Data listing: Begin
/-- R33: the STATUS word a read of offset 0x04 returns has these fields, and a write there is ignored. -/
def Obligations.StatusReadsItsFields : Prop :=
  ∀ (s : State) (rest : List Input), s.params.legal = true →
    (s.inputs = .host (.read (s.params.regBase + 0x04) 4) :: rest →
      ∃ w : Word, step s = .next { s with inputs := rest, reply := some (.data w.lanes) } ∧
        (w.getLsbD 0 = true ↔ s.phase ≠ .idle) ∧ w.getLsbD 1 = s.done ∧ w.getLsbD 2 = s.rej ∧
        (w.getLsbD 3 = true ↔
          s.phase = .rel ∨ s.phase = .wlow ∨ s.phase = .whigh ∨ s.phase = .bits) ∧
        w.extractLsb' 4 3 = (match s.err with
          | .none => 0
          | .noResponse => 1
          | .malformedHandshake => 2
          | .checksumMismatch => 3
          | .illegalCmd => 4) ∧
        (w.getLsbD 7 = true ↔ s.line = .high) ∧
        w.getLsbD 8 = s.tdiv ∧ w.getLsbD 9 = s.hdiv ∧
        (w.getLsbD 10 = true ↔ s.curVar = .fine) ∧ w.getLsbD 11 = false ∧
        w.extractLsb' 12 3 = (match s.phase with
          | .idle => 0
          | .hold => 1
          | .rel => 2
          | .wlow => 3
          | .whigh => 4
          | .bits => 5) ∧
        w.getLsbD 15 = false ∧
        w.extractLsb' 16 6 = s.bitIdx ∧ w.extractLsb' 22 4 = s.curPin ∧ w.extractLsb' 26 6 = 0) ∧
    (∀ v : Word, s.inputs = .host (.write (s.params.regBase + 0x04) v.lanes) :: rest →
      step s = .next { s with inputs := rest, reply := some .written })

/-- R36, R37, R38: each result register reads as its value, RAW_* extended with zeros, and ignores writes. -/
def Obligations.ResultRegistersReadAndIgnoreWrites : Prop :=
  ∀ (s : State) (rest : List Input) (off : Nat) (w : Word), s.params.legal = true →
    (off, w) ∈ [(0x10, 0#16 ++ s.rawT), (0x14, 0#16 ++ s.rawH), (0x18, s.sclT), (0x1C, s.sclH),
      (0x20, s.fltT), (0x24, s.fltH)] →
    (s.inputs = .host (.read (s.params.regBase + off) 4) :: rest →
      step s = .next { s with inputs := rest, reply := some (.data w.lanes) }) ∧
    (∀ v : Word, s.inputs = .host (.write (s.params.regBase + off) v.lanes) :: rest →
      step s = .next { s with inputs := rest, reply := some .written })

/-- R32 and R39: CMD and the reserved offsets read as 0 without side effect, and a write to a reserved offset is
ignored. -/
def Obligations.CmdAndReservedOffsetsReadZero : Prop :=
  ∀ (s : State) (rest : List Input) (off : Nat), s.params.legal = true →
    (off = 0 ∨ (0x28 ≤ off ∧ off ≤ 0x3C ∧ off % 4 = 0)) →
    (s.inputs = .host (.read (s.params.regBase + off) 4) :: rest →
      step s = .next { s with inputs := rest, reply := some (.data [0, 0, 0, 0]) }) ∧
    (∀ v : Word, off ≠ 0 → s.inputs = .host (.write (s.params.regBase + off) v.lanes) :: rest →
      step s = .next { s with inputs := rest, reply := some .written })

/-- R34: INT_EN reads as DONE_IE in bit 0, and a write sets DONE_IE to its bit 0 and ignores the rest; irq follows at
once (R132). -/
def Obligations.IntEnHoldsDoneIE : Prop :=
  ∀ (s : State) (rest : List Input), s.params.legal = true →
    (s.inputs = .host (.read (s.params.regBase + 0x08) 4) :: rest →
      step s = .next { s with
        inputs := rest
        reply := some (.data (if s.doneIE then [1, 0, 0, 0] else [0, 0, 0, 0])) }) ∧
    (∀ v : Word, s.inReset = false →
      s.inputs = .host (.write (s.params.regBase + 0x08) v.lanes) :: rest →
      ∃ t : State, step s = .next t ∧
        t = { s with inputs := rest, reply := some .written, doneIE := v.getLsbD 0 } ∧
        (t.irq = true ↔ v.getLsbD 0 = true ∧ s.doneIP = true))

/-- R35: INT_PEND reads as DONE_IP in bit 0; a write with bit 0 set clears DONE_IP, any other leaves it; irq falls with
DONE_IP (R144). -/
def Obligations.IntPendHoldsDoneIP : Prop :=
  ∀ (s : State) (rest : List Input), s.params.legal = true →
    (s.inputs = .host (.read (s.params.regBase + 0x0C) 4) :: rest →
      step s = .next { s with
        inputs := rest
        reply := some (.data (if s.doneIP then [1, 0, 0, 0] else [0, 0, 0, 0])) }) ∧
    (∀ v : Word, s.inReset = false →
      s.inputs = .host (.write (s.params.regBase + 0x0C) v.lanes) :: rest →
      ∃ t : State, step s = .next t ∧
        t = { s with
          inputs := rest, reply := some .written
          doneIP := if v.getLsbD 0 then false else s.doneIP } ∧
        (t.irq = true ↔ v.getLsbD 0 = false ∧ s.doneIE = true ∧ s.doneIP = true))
Data listing: End
Data listing: Begin
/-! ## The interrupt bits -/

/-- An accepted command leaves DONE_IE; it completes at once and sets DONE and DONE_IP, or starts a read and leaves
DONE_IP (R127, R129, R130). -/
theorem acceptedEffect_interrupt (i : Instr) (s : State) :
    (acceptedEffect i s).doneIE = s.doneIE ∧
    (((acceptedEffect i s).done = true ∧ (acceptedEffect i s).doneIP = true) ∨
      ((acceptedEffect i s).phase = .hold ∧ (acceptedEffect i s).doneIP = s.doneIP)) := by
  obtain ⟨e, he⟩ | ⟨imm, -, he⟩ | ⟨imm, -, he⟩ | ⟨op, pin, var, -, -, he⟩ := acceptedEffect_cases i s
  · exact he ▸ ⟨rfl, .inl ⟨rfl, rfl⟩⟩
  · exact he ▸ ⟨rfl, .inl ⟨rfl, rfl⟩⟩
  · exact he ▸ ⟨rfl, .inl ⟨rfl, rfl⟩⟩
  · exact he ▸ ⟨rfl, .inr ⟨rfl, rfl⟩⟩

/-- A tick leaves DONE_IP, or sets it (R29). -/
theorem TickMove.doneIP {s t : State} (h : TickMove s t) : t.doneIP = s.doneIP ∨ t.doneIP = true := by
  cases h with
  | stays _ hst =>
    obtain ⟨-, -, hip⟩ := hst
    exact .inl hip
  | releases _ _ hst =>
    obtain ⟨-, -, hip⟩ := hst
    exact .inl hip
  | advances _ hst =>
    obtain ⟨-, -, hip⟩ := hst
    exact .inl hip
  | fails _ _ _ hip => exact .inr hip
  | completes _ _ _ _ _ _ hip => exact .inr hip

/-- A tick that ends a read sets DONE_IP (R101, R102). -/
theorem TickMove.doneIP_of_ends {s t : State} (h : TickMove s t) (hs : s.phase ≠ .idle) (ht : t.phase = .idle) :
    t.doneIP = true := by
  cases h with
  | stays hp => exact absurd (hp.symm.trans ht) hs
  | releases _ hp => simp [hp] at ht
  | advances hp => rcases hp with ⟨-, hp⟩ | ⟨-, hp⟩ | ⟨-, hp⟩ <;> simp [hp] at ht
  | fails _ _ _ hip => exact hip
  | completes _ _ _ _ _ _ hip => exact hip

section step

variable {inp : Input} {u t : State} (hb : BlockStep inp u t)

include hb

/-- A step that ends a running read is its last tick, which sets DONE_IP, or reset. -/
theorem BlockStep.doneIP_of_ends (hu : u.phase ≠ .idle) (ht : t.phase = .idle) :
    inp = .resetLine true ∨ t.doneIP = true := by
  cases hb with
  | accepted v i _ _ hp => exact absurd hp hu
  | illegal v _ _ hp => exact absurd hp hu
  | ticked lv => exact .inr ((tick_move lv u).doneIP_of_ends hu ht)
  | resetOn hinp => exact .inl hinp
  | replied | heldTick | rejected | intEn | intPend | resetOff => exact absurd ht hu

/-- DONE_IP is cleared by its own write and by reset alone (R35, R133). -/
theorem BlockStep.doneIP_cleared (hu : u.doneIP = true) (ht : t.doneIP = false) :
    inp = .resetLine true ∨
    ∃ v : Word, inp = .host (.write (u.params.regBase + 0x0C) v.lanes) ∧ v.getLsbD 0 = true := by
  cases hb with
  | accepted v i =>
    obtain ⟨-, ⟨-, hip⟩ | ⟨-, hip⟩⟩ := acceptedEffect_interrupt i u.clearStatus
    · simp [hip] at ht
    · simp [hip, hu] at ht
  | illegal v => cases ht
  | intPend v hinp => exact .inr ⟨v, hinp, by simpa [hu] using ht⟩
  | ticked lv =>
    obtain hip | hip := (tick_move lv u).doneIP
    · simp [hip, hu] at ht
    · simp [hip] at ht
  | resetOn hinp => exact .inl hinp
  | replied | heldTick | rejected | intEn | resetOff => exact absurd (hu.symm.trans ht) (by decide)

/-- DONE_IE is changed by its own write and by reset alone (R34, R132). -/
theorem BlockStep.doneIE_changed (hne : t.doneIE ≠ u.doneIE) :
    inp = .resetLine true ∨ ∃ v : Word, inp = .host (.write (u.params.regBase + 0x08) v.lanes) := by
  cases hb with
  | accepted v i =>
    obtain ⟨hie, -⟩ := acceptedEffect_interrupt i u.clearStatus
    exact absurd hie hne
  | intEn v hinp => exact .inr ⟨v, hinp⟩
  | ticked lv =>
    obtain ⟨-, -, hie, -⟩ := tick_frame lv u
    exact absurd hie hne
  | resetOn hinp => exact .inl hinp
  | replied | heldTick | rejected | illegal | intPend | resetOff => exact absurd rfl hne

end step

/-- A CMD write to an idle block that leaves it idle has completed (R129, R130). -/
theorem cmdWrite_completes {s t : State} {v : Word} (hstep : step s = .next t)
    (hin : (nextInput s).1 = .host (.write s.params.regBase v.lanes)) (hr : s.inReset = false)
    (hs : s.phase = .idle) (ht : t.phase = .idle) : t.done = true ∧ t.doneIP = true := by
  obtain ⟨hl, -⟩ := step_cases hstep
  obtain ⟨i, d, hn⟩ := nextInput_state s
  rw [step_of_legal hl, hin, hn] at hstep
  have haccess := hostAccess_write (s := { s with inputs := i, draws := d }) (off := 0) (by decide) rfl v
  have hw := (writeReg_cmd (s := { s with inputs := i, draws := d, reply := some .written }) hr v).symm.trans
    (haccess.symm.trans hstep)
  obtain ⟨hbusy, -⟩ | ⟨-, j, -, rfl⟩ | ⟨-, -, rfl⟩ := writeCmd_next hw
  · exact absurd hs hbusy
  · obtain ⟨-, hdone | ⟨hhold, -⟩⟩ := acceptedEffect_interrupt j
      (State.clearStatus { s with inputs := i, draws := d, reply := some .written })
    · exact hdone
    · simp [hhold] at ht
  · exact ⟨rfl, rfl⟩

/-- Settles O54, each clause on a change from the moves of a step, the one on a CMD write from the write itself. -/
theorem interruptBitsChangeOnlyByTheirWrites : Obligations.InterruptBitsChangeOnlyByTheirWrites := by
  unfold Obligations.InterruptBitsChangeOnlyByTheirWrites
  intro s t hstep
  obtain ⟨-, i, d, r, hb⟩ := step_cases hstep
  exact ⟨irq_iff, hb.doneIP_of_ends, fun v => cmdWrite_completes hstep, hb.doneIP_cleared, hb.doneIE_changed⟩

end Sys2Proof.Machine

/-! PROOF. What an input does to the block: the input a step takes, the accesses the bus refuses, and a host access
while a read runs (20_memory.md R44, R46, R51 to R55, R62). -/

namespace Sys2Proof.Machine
Data listing: End
Data listing: Begin
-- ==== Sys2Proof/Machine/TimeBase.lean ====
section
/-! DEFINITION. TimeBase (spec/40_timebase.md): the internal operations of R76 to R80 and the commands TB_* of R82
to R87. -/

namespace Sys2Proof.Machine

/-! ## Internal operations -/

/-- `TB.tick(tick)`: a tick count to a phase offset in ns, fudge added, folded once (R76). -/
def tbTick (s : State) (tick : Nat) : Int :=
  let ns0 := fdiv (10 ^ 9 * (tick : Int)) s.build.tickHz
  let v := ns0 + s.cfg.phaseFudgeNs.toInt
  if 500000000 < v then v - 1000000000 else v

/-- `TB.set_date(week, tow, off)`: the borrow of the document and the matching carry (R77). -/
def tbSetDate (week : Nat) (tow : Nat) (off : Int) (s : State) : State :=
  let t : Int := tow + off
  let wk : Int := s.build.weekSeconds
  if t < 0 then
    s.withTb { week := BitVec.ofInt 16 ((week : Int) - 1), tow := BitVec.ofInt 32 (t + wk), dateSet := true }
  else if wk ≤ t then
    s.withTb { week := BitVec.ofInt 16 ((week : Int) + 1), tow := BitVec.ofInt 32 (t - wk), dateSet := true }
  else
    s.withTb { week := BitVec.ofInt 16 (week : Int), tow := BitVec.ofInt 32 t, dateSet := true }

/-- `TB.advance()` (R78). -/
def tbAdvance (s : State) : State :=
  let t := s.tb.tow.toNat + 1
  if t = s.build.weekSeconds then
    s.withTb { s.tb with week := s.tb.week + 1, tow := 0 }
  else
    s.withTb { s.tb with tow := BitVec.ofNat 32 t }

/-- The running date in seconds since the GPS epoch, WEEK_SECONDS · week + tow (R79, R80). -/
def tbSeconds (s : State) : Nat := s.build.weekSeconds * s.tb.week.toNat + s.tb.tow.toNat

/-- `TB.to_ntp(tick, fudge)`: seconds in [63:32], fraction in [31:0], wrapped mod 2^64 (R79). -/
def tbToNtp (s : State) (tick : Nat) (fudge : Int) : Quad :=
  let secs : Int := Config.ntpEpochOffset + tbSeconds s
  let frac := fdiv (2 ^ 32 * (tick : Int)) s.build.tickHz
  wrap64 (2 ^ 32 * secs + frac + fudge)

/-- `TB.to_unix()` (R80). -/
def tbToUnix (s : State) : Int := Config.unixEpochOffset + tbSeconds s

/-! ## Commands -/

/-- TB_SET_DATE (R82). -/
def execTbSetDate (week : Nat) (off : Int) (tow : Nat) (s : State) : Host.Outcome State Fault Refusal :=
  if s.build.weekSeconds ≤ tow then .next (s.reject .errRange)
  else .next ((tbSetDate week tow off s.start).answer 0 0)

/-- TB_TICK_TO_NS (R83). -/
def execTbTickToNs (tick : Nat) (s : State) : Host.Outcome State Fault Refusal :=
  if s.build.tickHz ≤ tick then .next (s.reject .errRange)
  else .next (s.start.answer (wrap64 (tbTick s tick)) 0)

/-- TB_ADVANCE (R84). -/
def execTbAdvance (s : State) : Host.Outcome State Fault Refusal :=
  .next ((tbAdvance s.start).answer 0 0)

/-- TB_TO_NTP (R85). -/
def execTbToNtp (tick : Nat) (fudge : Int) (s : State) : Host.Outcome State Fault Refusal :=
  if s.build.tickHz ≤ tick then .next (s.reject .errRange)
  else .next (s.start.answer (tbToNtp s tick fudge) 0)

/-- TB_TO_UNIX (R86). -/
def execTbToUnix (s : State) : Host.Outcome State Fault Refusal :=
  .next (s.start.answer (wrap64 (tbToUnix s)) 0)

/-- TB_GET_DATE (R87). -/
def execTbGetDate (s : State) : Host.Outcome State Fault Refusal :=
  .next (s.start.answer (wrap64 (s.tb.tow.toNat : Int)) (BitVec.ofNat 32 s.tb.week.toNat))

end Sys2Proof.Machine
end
Data listing: End
Exercise details:
Beginning at the line with "is ignored. -/" and ending at the line with "(w.getLsbD 3 = true ↔", reproduce each line of the data above exactly, and add no other lines.

Exercise answer:
/-- R33: the STATUS word a read of offset 0x04 returns has these fields, and a write there is ignored. -/
def Obligations.StatusReadsItsFields : Prop :=
  ∀ (s : State) (rest : List Input), s.params.legal = true →
    (s.inputs = .host (.read (s.params.regBase + 0x04) 4) :: rest →
      ∃ w : Word, step s = .next { s with inputs := rest, reply := some (.data w.lanes) } ∧
        (w.getLsbD 0 = true ↔ s.phase ≠ .idle) ∧ w.getLsbD 1 = s.done ∧ w.getLsbD 2 = s.rej ∧
        (w.getLsbD 3 = true ↔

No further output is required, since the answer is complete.